In diesem Jahr möchte ich möglichst in allen Wettbewerben erfolgreich sein, um in die Olympia-Auswahl zu gelangen.

Welches Felsengebiet hat dich fasziniert? Hast du vielleicht eine schöne Erinnerung?

Kalymnos. Nach zwei Besuchen würde ich sagen, dass es ein perfekter Ort für einen Kletterurlaub ist. Es ist eine wunderschöne griechische Insel, die jeden Morgen zu einem wunderschönen Sonnenaufgang zum Leben erwacht, wo man mit Motorrädern zu den Felsen fährt, an tollen Tropfsteinen klettert, und wo abends typische Kletteratmosphäre herrscht.

Was ist dein Lieblingsprofil – Überhang, Platte...?

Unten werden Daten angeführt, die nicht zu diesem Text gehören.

/-! The own entry through the evaluations of a command. -/

namespace Sys2Proof.Machine

open Sys2Proof.Safety

/-- The floor stands as high as records of the entry's numbers can raise it. -/
def Entry.spent (e : Entry) : Prop := min (e.top + 1) Config.maxSeq ≤ e.floor

theorem Entry.raiseFloor_of_spent {e : Entry} (h : e.spent) {f : Nat} (low : f ≤ e.top + 1) : e.raiseFloor f = e := by
  have low : f ≤ e.top + 1 := low
  have spent : min (e.top + 1) Config.maxSeq ≤ e.floor := h
  rw [raiseFloor]
  rw [if_pos]
  omega

/-- An activity that takes nothing of the own origin above D, while D stands at or below T_own (R159). -/
structure KeepsOwn (s t : State) : Prop where
  keeps : Keeps s t
  ownTop : DurableOk s → t.ownTop = s.ownTop
  entry : DurableOk s → (s.entry s.own).spent → t.entry s.own = s.entry s.own

namespace KeepsOwn

variable {s t u : State}

theorem of_hu (keeps : Keeps s t) (hu : t.hu = s.hu) : KeepsOwn s t := by
  have entry (o : Nat) : t.entry o = s.entry o := by rw [State.entry, hu, State.entry]
  exact ⟨keeps, fun _ => by rw [State.ownTop, entry, keeps.own, State.ownTop], fun _ _ => entry _⟩

theorem refl (s : State) : KeepsOwn s s := .of_hu (.refl s) rfl

theorem trans (h : KeepsOwn s t) (k : KeepsOwn t u) : KeepsOwn s u where
  keeps := h.keeps.trans k.keeps
  ownTop w := (k.ownTop (h.keeps.durableOk w)).trans (h.ownTop w)
  entry w spent := by
    have first := h.entry w spent
    have second := k.entry (h.keeps.durableOk w)
    rw [h.keeps.own, first] at second
    exact second spent

end KeepsOwn

namespace State

variable {s : State}

theorem raiseFloors_ownEntry : {m : List SummaryLine} → {s : State} → (s.entry s.own).spent →
    (∀ l ∈ m, l.origin = s.own → l.highest ≤ s.ownTop) → (s.raiseFloors m).entry s.own = s.entry s.own
  | [], s, _, _ => rfl
  | l :: m, s, spent, low => by
    have own : (s.floorRaise l.origin (l.highest + 1)).own = s.own := (floorRaise_keeps ..).own
    have first : (s.floorRaise l.origin (l.highest + 1)).entry s.own = s.entry s.own := by
      unfold floorRaise
      split
      · rfl
      · rw [entry_putEntry]
        split
        · next mine =>
          have top := low l List.mem_cons_self mine.1
          rw [mine.1, Entry.raiseFloor_of_spent spent (by rw [entry_own_top]; omega)]
        · rfl
    have ownTop : (s.floorRaise l.origin (l.highest + 1)).ownTop = s.ownTop := by
      rw [State.ownTop, own, first, State.ownTop]
    have rest := raiseFloors_ownEntry (m := m) (s := s.floorRaise l.origin (l.highest + 1)) (by rwa [own, first]) fun x mem mine => by
      rw [ownTop]
      exact low x (List.mem_cons_of_mem _ mem) (own ▸ mine)
    rw [own, first] at rest
    exact rest

theorem select_ownEntry {b : Nat} (w : DurableOk s) (spent : (s.entry s.own).spent) (h : s.selection = some b) :
    (s.select b).entry s.own = s.entry s.own := by
  obtain ⟨-, -, -, eligible⟩ := selection_eq_some_iff.mp h
  rw [State.eligible, Bool.and_eq_true, List.all_eq_true] at eligible
  rw [entry, select_hu, ← entry]
  refine raiseFloors_ownEntry spent fun l mem mine => ?_
  have low := eligible.1 l mem
  rw [Bool.or_eq_true, bne_iff_ne, decide_eq_true_eq] at low
  exact Nat.le_trans (low.resolve_left fun k => k mine) w.1

theorem reclaimRounds_keepsOwn : (n : Nat) → (s : State) → KeepsOwn s (s.reclaimRounds n)
  | 0, s => .refl s
  | n + 1, s => by
    unfold reclaimRounds
    split
    · next b h =>
      have first : KeepsOwn s (s.select b) := ⟨select_keeps s b, fun w => select_ownTop w h, fun w spent => select_ownEntry w spent h⟩
      exact first.trans (reclaimRounds_keepsOwn n _)
    · exact .refl s

theorem evaluateReclaim_keepsOwn (s : State) : KeepsOwn s s.evaluateReclaim := by
  refine ⟨evaluateReclaim_keeps s, fun w => evaluateReclaim_ownTop w, fun w spent => ?_⟩
  unfold evaluateReclaim
  split
  · dsimp only
    split
    · exact (reclaimRounds_keepsOwn _ s).entry w spent
    · rfl
  · rfl

theorem runCommit_hu (s : State) : s.runCommit.hu = s.hu := by rw [runCommit_same]
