-- ==== Sys2Proof/Machine/Scan.lean ====
section
/-! DEFINITION. The scan cycle (spec 45_scan.md). -/

namespace Sys2Proof.Machine

/-- Phases P1 and P2: two captures, each one transaction on the capture port (R145, R271, R272). -/
def captureStep (s : State) : State :=
  s.emit [.capture (clockedBits s.inp.raw0), .capture (clockedBits s.inp.raw1)]

/-- The debounced sample of a cycle: the first capture is sample 0, the second sample 1 (R145, R273). -/
def scanSample (s : State) : Sample := debounce s.inp.raw0 s.inp.raw1

/-- Phases P1 to P4: capture, filter, diff, resolve and assemble on the active layer (R270 to R274). -/
def scanAssemble (s : State) : State :=
  assembleStep (keyBits s.cfg (scanSample s)) s.layer (diffStep (scanSample s) (captureStep s))

/-- SCAN's DOUT: a press in this cycle in bit 1, a wakeup requested in bit 0 (R275). -/
def scanDout (press wake : Bool) : Word := 0#30 ++ BitVec.ofBool press ++ BitVec.ofBool wake

/-- SCAN, all phases as one transition (R270, R276). -/
def execScan (s : State) : Result :=
  runPlain (fun s =>
    (dispatchStep (scanAssemble s)).setDout (scanDout (scanAssemble s).cycPress (scanAssemble s).wakes)) s

end Sys2Proof.Machine
end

Ich bevorzuge Überhänge. Mir gefallen regelrechte Dächer. Aber ich bin auch in der Lage, technische Abschnitte zu genießen.

Und was würdest du deine Spezialwaffe für die extremsten Momente am Felsen nennen?

Fersenarbeit! Wenn meine Unterarme dichtmachen ich kurz vor dem Fallen bin, bringt Fersenarbeit Erlösung. Gute Fersenarbeit hat mich schon auf einigen Routen gerettet.

Was fehlt deiner Meinung nach der Klettergemeinde heute am meisten? Was und wie könnte man sie deiner Meinung nach verbessern?

Das Klettern nimmt als Aktivität zweifellos zu, und zwar sehr schnell. Es wird 2020 und 2024 olympische Disziplin sein, taucht zunehmend in Dokumentarfilmen (wie jetzt in Free Solo), in populären Filmen und in Werbespots auf... Als einen der wichtigsten Werte beim Klettern sehe ich die Notwendigkeit, meinen Arbeitsplatz zu respektieren – und damit meine ich die Natur.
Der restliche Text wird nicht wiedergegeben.